May 07, 2013|By Katherine Skiba, Tribune reporter
  • Jesse Jackson Jr. arrives at District Court in Washington to face federal charges.
Jesse Jackson Jr. arrives at District Court in Washington to face federal… (Brian Cassella / Chicago…)

WASHINGTON — Asking for mercy for former Rep. Jesse Jackson Jr., the chairwoman of the Congressional Black Caucus wrote to a federal judge last month calling Jackson intelligent, charming and entertaining — the “highlight of our karaoke nights.”

The correspondence from Rep. Marcia L. Fudge (D-Ohio) was among 14 letters made public Tuesday as Jackson and his wife, former Chicago Alderman Sandi Jackson, await sentencing July 1.

Eight of the writers were sympathetic to Jackson, his wife or both. Six were not. Citizens everywhere, especially in Illinois, “are sick and tired of behavior like Rep. Jackson’s,” wrote a person who identified himself as a dentist from Wheaton.

Jesse Jackson Jr., a South Side Democrat, pleaded guilty to misusing more than $750,000 in campaign cash on a Rolex watch, celebrity memorabilia, vacations and other items. His wife pleaded guilty in a related felony case for failing to report on tax returns about $600,000 in income.

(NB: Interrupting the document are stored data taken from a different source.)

-- ==== Sys2Proof/Tests/Slice0.lean ====
section
/-! SUPPORT. Tests: the check of a command refuses ill-formed ones; for every statement with hypotheses a
state and operands that meet them; for every command one step on a small state. -/

namespace Sys2Proof.Tests

open Sys2Proof Sys2Proof.Machine

set_option Elab.async false
set_option synthInstance.maxSize 1000

/-! ### The check of a command -/

theorem test_wf_accepts :
    (Instr.hostTransferArrives ⟨4194303, .read 8⟩).wf = true ∧ (Instr.hostWrite 0 [⟨1, 15#4⟩]).wf = true ∧
    (Instr.probeReply 0 []).wf = true ∧ (Instr.cabBlock 0 [true]).wf = true ∧
    (Instr.enableOn 63).wf = true ∧ (Instr.scrap 256).wf = true ∧ (Instr.intake 63).wf = true ∧
    (Instr.ack (.probe 63)).wf = true := by decide

theorem test_wf_refuses_address : (Instr.hostTransferArrives ⟨4194304, .read 1⟩).wf = false := by decide
theorem test_wf_refuses_empty_read : (Instr.hostTransferArrives ⟨0, .read 0⟩).wf = false := by decide
theorem test_wf_refuses_long_read : (Instr.hostTransferArrives ⟨0, .read 9⟩).wf = false := by decide
theorem test_wf_refuses_empty_write : (Instr.hostWrite 0 []).wf = false := by decide
theorem test_wf_refuses_long_write : (Instr.hostWrite 0 (List.replicate 9 ⟨0, 15#4⟩)).wf = false := by decide
theorem test_wf_refuses_write_address : (Instr.hostWrite 4194304 [⟨0, 15#4⟩]).wf = false := by decide
theorem test_wf_refuses_roster_number :
    (Instr.enableOn 64).wf = false ∧ (Instr.enableOff 64).wf = false ∧ (Instr.ack (.probe 64)).wf = false := by decide
theorem test_wf_refuses_piece_number :
    (Instr.scrap 0).wf = false ∧ (Instr.scrap 257).wf = false ∧ (Instr.free 0).wf = false ∧ (Instr.free 257).wf = false := by decide
theorem test_wf_refuses_ring_number : (Instr.intake 64).wf = false := by decide

theorem test_no_word_spells_a_command : decodeTableWord 8 0 = none := rfl

/-! ### Small states -/

/-- Whether a command answers next with a state of which `p` holds. -/
def gives (c : Instr) (s : State) (p : State → Bool) : Bool := match exec c s with | .next t => p t | _ => false

def windows : List Window :=
  [⟨.directory, 0, 64, 64⟩, ⟨.bed, 200, 1920, 80⟩, ⟨.mix, 2200, 128, 8⟩, ⟨.piece, 2400, 384, 12⟩, ⟨.slot, 2800, 80, 20⟩,
   ⟨.roster, 2900, 64, 16⟩, ⟨.crane, 100, 40, 20⟩, ⟨.gateA, 3000, 65, 65⟩, ⟨.gateB, 3100, 65, 65⟩,
   ⟨.moveRing, 3200, 64, 8⟩, ⟨.moveTable, 3300, 256, 16⟩, ⟨.noticeRing, 3600, 64, 4⟩]

def freePiece : Piece := ⟨.free, 0, 0, 0, 0, 0, 0, 0, 0, 0, false, none⟩

def probe (loop address : Nat) (a : Assignment) (st : ProbeState) : ProbeEntry :=
  ⟨loop, address, a, st, 0, 0, 0, 0, 0, .none, AlarmBlock.reset⟩

/-- A RUNNING part with an idle path: 24 EMPTY beds, 32 FREE pieces, 4 slots, 4 OFFLINE probes, 2 UNARMED cranes. -/
def ready : State :=
  { State.reset with
    path := { State.reset.path with port := .free, current := none, known := true, windows := windows },
    dir := { State.reset.dir with
      lifecycle := .running, dirRead := true, counting := true, takeTime := false, loadCode := .clean, attn := false,
      worksTime := 1000, zones := 32, bayZone := 30, budget := 100, pieceCap := 32, slotCount := 4, rosterCount := 4 },
    load := ⟨.idle, [], []⟩, freeCount := 32, rosterLoaded := true, cranesLoaded := true,
    notices := { NoticeUnit.reset with size := 16, alarmsBuilt := true },
    mixes := Vector.replicate 16 ⟨-50, 1000, 1200, 3000, 700, 0⟩,
    roster := [probe 1 1 (.bed 0) .offline, probe 1 2 (.bed 0) .offline, probe 1 3 (.bed 0) .offline, probe 0 4 .yard .offline],
    loops := Vector.replicate 4 { Loop.reset with line := .running },
    stock := { pieces := List.replicate 32 freePiece, slots := List.replicate 4 ⟨20, 3, true, [], []⟩, dispatched := [] },
    moves := { MoveUnit.reset with ringSize := 8 } }

theorem test_ready_is_calm : ready.Calm := by decide +kernel
theorem test_ready_has_the_invariants :
    ready.MemoryCanonical ∧ ready.PermitsKept ∧ ready.ValvesKept ∧ ready.SpansApart := by decide +kernel

/-! ### The queue, the clock, and how a command ends -/

def queued : State := { ready with pending := [.valveStep, .controlStep] }

theorem test_front_command : queued.pending = .valveStep :: [.controlStep] ∧
    (match step queued with | .next t => decide (t.pending = [.controlStep] ∧ t.steam.valveStep = 1) | _ => false) = true := by
  decide +kernel

theorem test_tick : ready.pending = [] ∧
    (match step { ready with clockMs := 999 } with | .next t => decide (t.clockMs = 0 ∧ t.dir.worksTime = 1001) | _ => false) = true := by
  decide +kernel

theorem test_works_time_write_back : ready.dir.dirRead = true ∧ (ready.window? .directory).isSome = true ∧
    gives .worksTimeWriteBack { ready with dir := { ready.dir with writeBack := 60 } }
      (fun t => decide (t.dir.writeBack = 0 ∧ t.dir.worksTime = 1000)) = true := by decide +kernel

theorem test_hyps_settling : ready.path.outbox = [] ∧ ready.RunwayCalm := by decide +kernel

/-! ### Invariants -/

def crane0 : Crane :=
  { Crane.reset with
    mon := { Monitor.reset with
      zoneWidth := 1600, origin := -800, indexRef := 0, deadTime := 20, count := 3200, homed := true, detecting := true,
      posZone := some 2, span := some ⟨2, 4⟩, armed := true, permits := ⟨false, true, false, false⟩,
      phase := .move .toPick, targets := [4] },
    cab := { CabSide.reset with armed := true, homed := true, posZone := some 2, span := some ⟨2, 4⟩, link := .up, queue := [7] } }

Both resigned from office before their guilty pleas. Their cases are in the U.S. District Court for the District of Columbia.

Fudge, the Ohio lawmaker, noted the health problems of Jackson, who has been treated for bipolar disorder.

Even as some members of Congress saw “various signs of illness” in Jackson during the last four to five years, he continued to “work as a tireless advocate of the poor and underserved,” Fudge said.

“When things got tough or extremely difficult on the House floor, we could count on Jesse to bring levity to an otherwise daunting situation with a bad joke or a one-man skit,” she wrote. “Jesse was the highlight of our karaoke nights and always made everyone feel like an integral part of, and not apart from, various activities.”

A spokeswoman for Fudge, Ayofemi Kirby, confirmed that Fudge wrote the letter and said the lawmaker had no further comment.

Two women who identified themselves as Sandi Jackson’s cousins appealed for mercy for her. One said Sandi Jackson should be placed on probation because she “has a heart of gold” and jail time would affect the mental state and development of the couple’s two young children.

Many of the letters were addressed to Judge Robert Wilkins, who took pleas from the Jacksons but is no longer assigned to the case. The new judge on the case is U.S. District Judge Amy Berman Jackson.